BEGIN INPUT FOR THIS TASK

-- ==== Sys2Proof/Laws/EvPuppetOps.lean ====
section
/-! SUPPORT. What the operations of Machine/PuppetOps.lean may touch: one law for each, cited in place of unfolding it. The numbers are
sets of parts (Laws/Frame.lean, `Part.idx`). -/

set_option exponentiation.threshold 1024
set_option linter.unreachableTactic false
set_option linter.unusedTactic false

namespace Sys2Proof.Machine

def Fp.onThread : Nat := 0x1000000000000000000000000000000000000000000000000000000000000000000000000000000000000000000000000000000000000000000000000000000000000000000
theorem onThread_ev (c : Nat) (t : Nat) (f : PupThread → PupThread) (s : State) :
    Ev Fp.onThread s (onThread c t f s) := by
  unfold onThread
  repeat' first
    | with_reducible apply Ev.refl | with_reducible assumption | exact rfl
    | with_reducible apply Ev.seq (onEng_ev _ _ ?_) (Sub.refl _) ?_
    | (constructor <;> first | exact .inl rfl | exact .inr rfl | exact rfl | exact fun h => h | exact fun _ => rfl)
    | dsimp only | split

def Fp.settleProg : Nat := 0x200000000100000000000000000000000100000000000000000000000000000000044000000000000000000000000000000000000000000000000000000000000000000000000
theorem settleProg_ev (p : Nat) (s : State) :
    Ev Fp.settleProg s (settleProg p s) := by
  unfold settleProg
  repeat' first
    | with_reducible apply Ev.refl | with_reducible assumption | exact rfl
    | with_reducible apply Ev.seq (wr_ev _ _ _ _ _ ?_) ?_ ?_ | with_reducible apply Ev.seq (raiseSource_ev ..) ?_ ?_
    | with_reducible apply Ev.ite ?_ ?_ | dsimp only | split

def Fp.settleProgs : Nat := 0x200000000100000000000000000000000100000000000000000000000000000000044000000000000000000000000000000000000000000000000000000000000000000000000
theorem settleProgs_ev (s : State) :
    Ev Fp.settleProgs s (settleProgs s) := by
  unfold settleProgs
  repeat' first
    | with_reducible apply Ev.refl | with_reducible assumption | exact rfl
    | with_reducible apply Ev.seq (settleProg_ev ..) ?_ ?_ | with_reducible apply Ev.foldl (fun _ _ => ?_) ?_
    | with_reducible apply Ev.foldlSnd (fun _ _ => ?_) ?_ | dsimp only | split

def Fp.endProgram : Nat := 0x201000000110000000000000000000000100000000000000000000000000000000044000000000000000000000000000000000000000000000000000000000000000000000000
theorem endProgram_ev (p : Nat) (st : Status) (pc : Nat) (s : State) :
    Ev Fp.endProgram s (endProgram p st pc s) := by
  unfold endProgram
  repeat' first
    | with_reducible apply Ev.refl | with_reducible assumption | exact rfl
    | with_reducible apply Ev.seq (wr_ev _ _ _ _ _ ?_) ?_ ?_
    | with_reducible apply Ev.seq (onEng_ev _ _ ?_) (Sub.refl _) ?_ | with_reducible apply Ev.seq (onXpt_ev ..) ?_ ?_
    | with_reducible apply Ev.seq (settleProg_ev ..) ?_ ?_ | with_reducible apply Ev.ite ?_ ?_
    | (constructor <;> first | exact .inl rfl | exact .inr rfl | exact rfl | exact fun h => h | exact fun _ => rfl)
    | dsimp only | with_reducible refine Ev.ofPair (by assumption) ?_ | split

def Fp.pupFault : Nat := 0x201000000110000000000000000000000100000000000000000000000000000000044000000000000000000000000000000000000000000000000000000000000000000000000
theorem pupFault_ev (c : Nat) (t : Nat) (pc : Nat) (st : Status) (s : State) :
    Ev Fp.pupFault s (pupFault c t pc st s) := by
  unfold pupFault
  repeat' first
    | with_reducible apply Ev.refl | with_reducible assumption | exact rfl
    | with_reducible apply Ev.seq (endProgram_ev ..) ?_ ?_ | with_reducible apply Ev.seq (onThread_ev ..) ?_ ?_
    | dsimp only | with_reducible refine Ev.ofPair (by assumption) ?_ | split

def Fp.putDcache : Nat := 0x2000000000000000000000000000000000000000000000000000000000000000000000000000000000000000000000000000000000000000000000000000000000000000000
theorem putDcache_ev (c : Nat) (line : Nat) (d : List Byte) (s : State) :
    Ev Fp.putDcache s (putDcache c line d s) := by
  unfold putDcache
  repeat' first
    | with_reducible apply Ev.refl | with_reducible assumption | exact rfl
    | with_reducible apply Ev.seq (onEng_ev _ _ ?_) (Sub.refl _) ?_
    | (constructor <;> first | exact .inl rfl | exact .inr rfl | exact rfl | exact fun h => h | exact fun _ => rfl)
    | dsimp only | split

def Fp.dropDcache : Nat := 0x2000000000000000000000000000000000000000000000000000000000000000000000000000000000000000000000000000000000000000000000000000000000000000000
theorem dropDcache_ev (c : Nat) (s : State) :
    Ev Fp.dropDcache s (dropDcache c s) := by
  unfold dropDcache
  repeat' first
    | with_reducible apply Ev.refl | with_reducible assumption | exact rfl
    | with_reducible apply Ev.seq (onEng_ev _ _ ?_) (Sub.refl _) ?_
    | (constructor <;> first | exact .inl rfl | exact .inr rfl | exact rfl | exact fun h => h | exact fun _ => rfl)
    | dsimp only | split

def Fp.scratchWrite : Nat := 0xa000000000000000000000000000000000000000000000000000000000000000000000000000000000000000000000000000000000000000000000000000000000000000000
theorem scratchWrite_ev (c : Nat) (a : Nat) (d : List Byte) (s : State) :
    Ev Fp.scratchWrite s (scratchWrite c a d s) := by
  unfold scratchWrite
  repeat' first
    | with_reducible apply Ev.refl | with_reducible assumption | exact rfl
    | with_reducible apply Ev.seq (onEng_ev _ _ ?_) (Sub.refl _) ?_ | with_reducible apply Ev.seq (putDcache_ev ..) ?_ ?_
    | (constructor <;> first | exact .inl rfl | exact fun h => memWrite_wf _ _ _ h | exact fun h => memWrite_wf _ _ _ (memWrite_wf _ _ _ h) | exact .inr rfl | exact rfl | exact fun h => h | exact fun _ => rfl)
    | dsimp only | with_reducible refine Ev.ofPair (by assumption) ?_ | split

def Fp.pupDone : Nat := 0x1000000000000000000000000000000000000000000000000000000000000000000000000000000000000000000000000000000000000000000000000000000000000000000
theorem pupDone_ev (c : Nat) (t : Nat) (rd : Option (List Byte)) (s : State) :
    Ev Fp.pupDone s (pupDone c t rd s) := by
  unfold pupDone
  repeat' first
    | with_reducible apply Ev.refl | with_reducible assumption | exact rfl
    | with_reducible apply Ev.seq (onThread_ev ..) ?_ ?_ | dsimp only | split

def Fp.pupWait : Nat := 0x1000000000000000000000000000000000000000000000000000000000000000000000000000000000000000000000000000000000000000000000000000000000000000000
theorem pupWait_ev (c : Nat) (t : Nat) (a : PupAccess) (s : State) :
    Ev Fp.pupWait s (pupWait c t a s) := by
  unfold pupWait
  repeat' first
    | with_reducible apply Ev.refl | with_reducible assumption | exact rfl
    | with_reducible apply Ev.seq (onThread_ev ..) ?_ ?_ | dsimp only | split

def Fp.pupFabric : Nat := 0x701000000110110400000000000000000100044005100000000001000000000000000000000000000000000000000000000000000004004000000054000000000000000000000
theorem pupFabric_ev (c : Nat) (t : Nat) (a : PupAccess) (s : State) :
    Ev Fp.pupFabric s (pupFabric c t a s) := by
  unfold pupFabric
  repeat' first
    | with_reducible apply Ev.refl | with_reducible assumption | exact rfl
    | with_reducible apply Ev.seq (issueOp_ev ..) ?_ ?_ | with_reducible apply Ev.seq (onThread_ev ..) ?_ ?_
    | with_reducible apply Ev.seq (pupDone_ev ..) ?_ ?_ | with_reducible apply Ev.seq (pupWait_ev ..) ?_ ?_
    | with_reducible apply Ev.ite ?_ ?_ | dsimp only | split

def Fp.pupScratch : Nat := 0xb000000000000000000000000000000000000000000000000000000000000000000000000000000000000000000000000000000000000000000000000000000000000000000
theorem pupScratch_ev (c : Nat) (t : Nat) (a : PupAccess) (fill : Bool) (s : State) :
    Ev Fp.pupScratch s (pupScratch c t a fill s) := by
  unfold pupScratch
  repeat' first
    | with_reducible apply Ev.refl | with_reducible assumption | exact rfl
    | with_reducible apply Ev.seq (pupDone_ev ..) ?_ ?_ | with_reducible apply Ev.seq (pupWait_ev ..) ?_ ?_
    | with_reducible apply Ev.seq (putDcache_ev ..) ?_ ?_ | with_reducible apply Ev.seq (scratchWrite_ev ..) ?_ ?_
    | with_reducible apply Ev.ite ?_ ?_ | dsimp only | with_reducible refine Ev.ofPair (by assumption) ?_ | split

def Fp.pupDdr : Nat := 0x10000000000000020100f000100010000000000000000000100004005100000000001000000000000000000000000000000000000000004000000000000000000000000000000000000000000000
theorem pupDdr_ev (c : Nat) (t : Nat) (a : PupAccess) (s : State) :
    Ev Fp.pupDdr s (pupDdr c t a s) := by
  unfold pupDdr
  repeat' first
    | with_reducible apply Ev.refl | with_reducible assumption | exact rfl
    | with_reducible apply Ev.seq (spendFree_ev ..) ?_ ?_ | with_reducible apply Ev.seq (moduleWrite_ev ..) ?_ ?_
    | with_reducible apply Ev.seq (pupDone_ev ..) ?_ ?_ | dsimp only | with_reducible refine Ev.ofPair (by assumption) ?_
    | split

def Fp.pupHost : Nat := 0x1000000100000000000000000000000000000000000000000000000000000000000000000000000000000000000000000000000000000000000000000000000000000000000
theorem pupHost_ev (c : Nat) (t : Nat) (a : PupAccess) (host : List Byte) (s : State) :
    Ev Fp.pupHost s (pupHost c t a host s) := by
  unfold pupHost
  repeat' first
    | with_reducible apply Ev.refl | with_reducible assumption | exact rfl | with_reducible apply Ev.seq (emit_ev ..) ?_ ?_
    | with_reducible apply Ev.seq (pupDone_ev ..) ?_ ?_ | dsimp only | with_reducible refine Ev.ofPair (by assumption) ?_
    | split

def Fp.pupLooked : Nat := 0x201800000110010000000000000000000100004005100000000001000000000000044041000000000000000000000000000000000000000000000000000000000000000000000
theorem pupLooked_ev (c : Nat) (t : Nat) (a : PupAccess) (l : Looked) (s : State) :
    Ev Fp.pupLooked s (pupLooked c t a l s) := by
  unfold pupLooked
  repeat' first
    | with_reducible apply Ev.refl | with_reducible assumption | exact rfl
    | with_reducible apply Ev.seq (pageRequest_ev ..) ?_ ?_ | with_reducible apply Ev.seq (pupFault_ev ..) ?_ ?_
    | with_reducible apply Ev.seq (pupWait_ev ..) ?_ ?_ | with_reducible apply Ev.ite ?_ ?_ | dsimp only
    | with_reducible refine Ev.ofPair (by assumption) ?_ | split

def Fp.pupLookup : Nat := 0x201800000110010000000000000000000100004005100000000001000000000000044051000000000000000000000000000000000000000000000000000000000000000000000
theorem pupLookup_ev (c : Nat) (t : Nat) (a : PupAccess) (s : State) :
    Ev Fp.pupLookup s (pupLookup c t a s) := by
  unfold pupLookup
  repeat' first
    | with_reducible apply Ev.refl | with_reducible assumption | exact rfl
    | with_reducible apply Ev.seq (lookupPage_ev ..) ?_ ?_ | with_reducible apply Ev.seq (pupHost_ev ..) ?_ ?_
    | with_reducible apply Ev.seq (pupLooked_ev ..) ?_ ?_ | with_reducible apply Ev.ite ?_ ?_ | dsimp only | split

def Fp.drainThread : Nat := 0x1000000010000000000000000000000000000000000000000000000000000000000000000000000000000000000000000000000000000000000000000000000000000000000
theorem drainThread_ev (c : Nat) (t : Nat) (s : State) :
    Ev Fp.drainThread s (drainThread c t s) := by
  unfold drainThread
  repeat' first
    | with_reducible apply Ev.refl | with_reducible assumption | exact rfl
    | with_reducible apply Ev.seq (onXpt_ev ..) ?_ ?_ | with_reducible apply Ev.seq (onThread_ev ..) ?_ ?_
    | with_reducible apply Ev.seq (pupDone_ev ..) ?_ ?_ | with_reducible apply Ev.ite ?_ ?_
    | with_reducible apply Ev.foldl (fun _ _ => ?_) ?_ | with_reducible apply Ev.foldlSnd (fun _ _ => ?_) ?_ | dsimp only
    | with_reducible refine Ev.ofPair (by assumption) ?_ | split

def Fp.pupAccess : Nat := 0x10000000000000070b80f000110110400000000000000000100044005100000000001000000000000044051000000000000000000000004000000000004004000000054000000000000000000000
theorem pupAccess_ev (c : Nat) (t : Nat) (pfeid : Option Word) (a : PupAccess) (s0 : State) :
    Ev Fp.pupAccess s0 (pupAccess c t pfeid a s0) := by
  unfold pupAccess
  repeat' first
    | with_reducible apply Ev.refl | with_reducible assumption | exact rfl
    | with_reducible apply Ev.seq (drainThread_ev ..) ?_ ?_ | with_reducible apply Ev.seq (onThread_ev ..) ?_ ?_
    | with_reducible apply Ev.seq (pupDdr_ev ..) ?_ ?_ | with_reducible apply Ev.seq (pupFabric_ev ..) ?_ ?_
    | with_reducible apply Ev.seq (pupFault_ev ..) ?_ ?_ | with_reducible apply Ev.seq (pupLookup_ev ..) ?_ ?_
    | with_reducible apply Ev.seq (pupScratch_ev ..) ?_ ?_ | with_reducible apply Ev.seq (pupWait_ev ..) ?_ ?_
    | with_reducible apply Ev.ite ?_ ?_ | dsimp only | with_reducible refine Ev.ofPair (by assumption) ?_ | split

def Fp.pupResume : Nat := 0x10000000000000070b80f000110110400000000000000000100044005100000000001000000000000044051000000000000000000000004000000000004004000000054000000000000000000000
theorem pupResume_ev (c : Nat) (t : Nat) (host : List Byte) (s0 : State) :
    Ev Fp.pupResume s0 (pupResume c t host s0) := by
  unfold pupResume
  repeat' first
    | with_reducible apply Ev.refl | with_reducible assumption | exact rfl
    | with_reducible apply Ev.seq (drainThread_ev ..) ?_ ?_ | with_reducible apply Ev.seq (pupDdr_ev ..) ?_ ?_
    | with_reducible apply Ev.seq (pupFabric_ev ..) ?_ ?_ | with_reducible apply Ev.seq (pupHost_ev ..) ?_ ?_
    | with_reducible apply Ev.seq (pupLookup_ev ..) ?_ ?_ | with_reducible apply Ev.seq (pupScratch_ev ..) ?_ ?_
    | with_reducible apply Ev.seq (settleProgs_ev ..) ?_ ?_ | with_reducible apply Ev.ite ?_ ?_ | dsimp only
    | with_reducible refine Ev.ofPair (by assumption) ?_ | split

def Fp.setMeasurement : Nat := 0x1000000000000000000000000000000000000000000000000000000000000000000000000000000000000000000000000
theorem secMeas_full : ∀ w < 8, definedBits .secMeas w = 0xFFFFFFFFFFFFFFFF#64 := by decide

theorem setMeasurement_ev (m : Nat) (digest : List Byte) (s : State) : Ev Fp.setMeasurement s (setMeasurement m digest s) := by
  unfold setMeasurement
  refine Ev.foldlMem (fun t w hw => ?_) (Ev.refl _)
  have hw := List.mem_range.1 hw
  exact Ev.mono (A := (Part.reg .module .secMeas).bit) rfl (setWord_ev _ _ _ _ _ _ (by omega) (fullWord _ (secMeas_full w hw)))

theorem pupProg_full : ∀ w < 6, definedBits .pupProg (2 + w) = 0xFFFFFFFFFFFFFFFF#64 := by decide

theorem grantWords_ev (p : Nat) (g : Grant) (s : State) : Ev (Part.reg .module .pupProg).bit s
    ((List.range 6).foldl (fun s w => s.setWord .module .pupProg p (2 + w) (Config.grantWord g (2 + w))) s) := by
  refine Ev.foldlMem (fun t w hw => ?_) (Ev.refl _)
  have hw := List.mem_range.1 hw
  exact setWord_ev _ _ _ _ _ _ (by omega) (fullWord _ (pupProg_full w hw))

def Fp.loadProgram : Nat := 0x207000000100010000000000000000000100004005101000000000000000000000044000000000000000000000000000000000000000000000000000000000000000000000000
theorem loadProgram_ev (p : Nat) (n : Nat) (img : Nat) (g : Grant) (s : State) :
    Ev Fp.loadProgram s (loadProgram p n img g s) := by
  unfold loadProgram
  repeat' first
    | with_reducible apply Ev.refl | with_reducible assumption | exact rfl | decide | exact fullWord _ (by decide)
    | exact maskedWord (by decide) | exact zeroWord
    | exact fun hz => withBits_mask _ _ _ _ _ (hz _ _ _ _ (by decide)) (by decide)
    | with_reducible apply Ev.seq (grantWords_ev ..) ?_ ?_ | with_reducible apply Ev.seq (wr_ev _ _ _ _ _ ?_) ?_ ?_
    | with_reducible apply Ev.seq (setWord_ev _ _ _ _ _ _ ?_ ?_) ?_ ?_
    | with_reducible apply Ev.seq (onEng_ev _ _ ?_) (Sub.refl _) ?_ | with_reducible apply Ev.seq (noteAlso_ev ..) ?_ ?_
    | with_reducible apply Ev.seq (setMeasurement_ev ..) ?_ ?_ | with_reducible apply Ev.ite ?_ ?_
    | with_reducible apply Ev.foldl (fun _ _ => ?_) ?_ | with_reducible apply Ev.foldlSnd (fun _ _ => ?_) ?_
    | (constructor <;> first | exact .inl rfl | exact .inr rfl | exact rfl | exact fun h => h | exact fun _ => rfl)
    | dsimp only | with_reducible refine Ev.ofPair (by assumption) ?_ | split

end Sys2Proof.Machine
end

END INPUT FOR THIS TASK

WHAT YOU HAVE TO DO:
Up to and including the line with "namespace Sys2Proof.Machine", repeat the data exactly, starting from its first line; nothing else belongs in the response.

RESULT:
-- ==== Sys2Proof/Laws/EvPuppetOps.lean ====
section
/-! SUPPORT. What the operations of Machine/PuppetOps.lean may touch: one law for each, cited in place of unfolding it. The numbers are
sets of parts (Laws/Frame.lean, `Part.idx`). -/

set_option exponentiation.threshold 1024
set_option linter.unreachableTactic false
set_option linter.unusedTactic false

namespace Sys2Proof.Machine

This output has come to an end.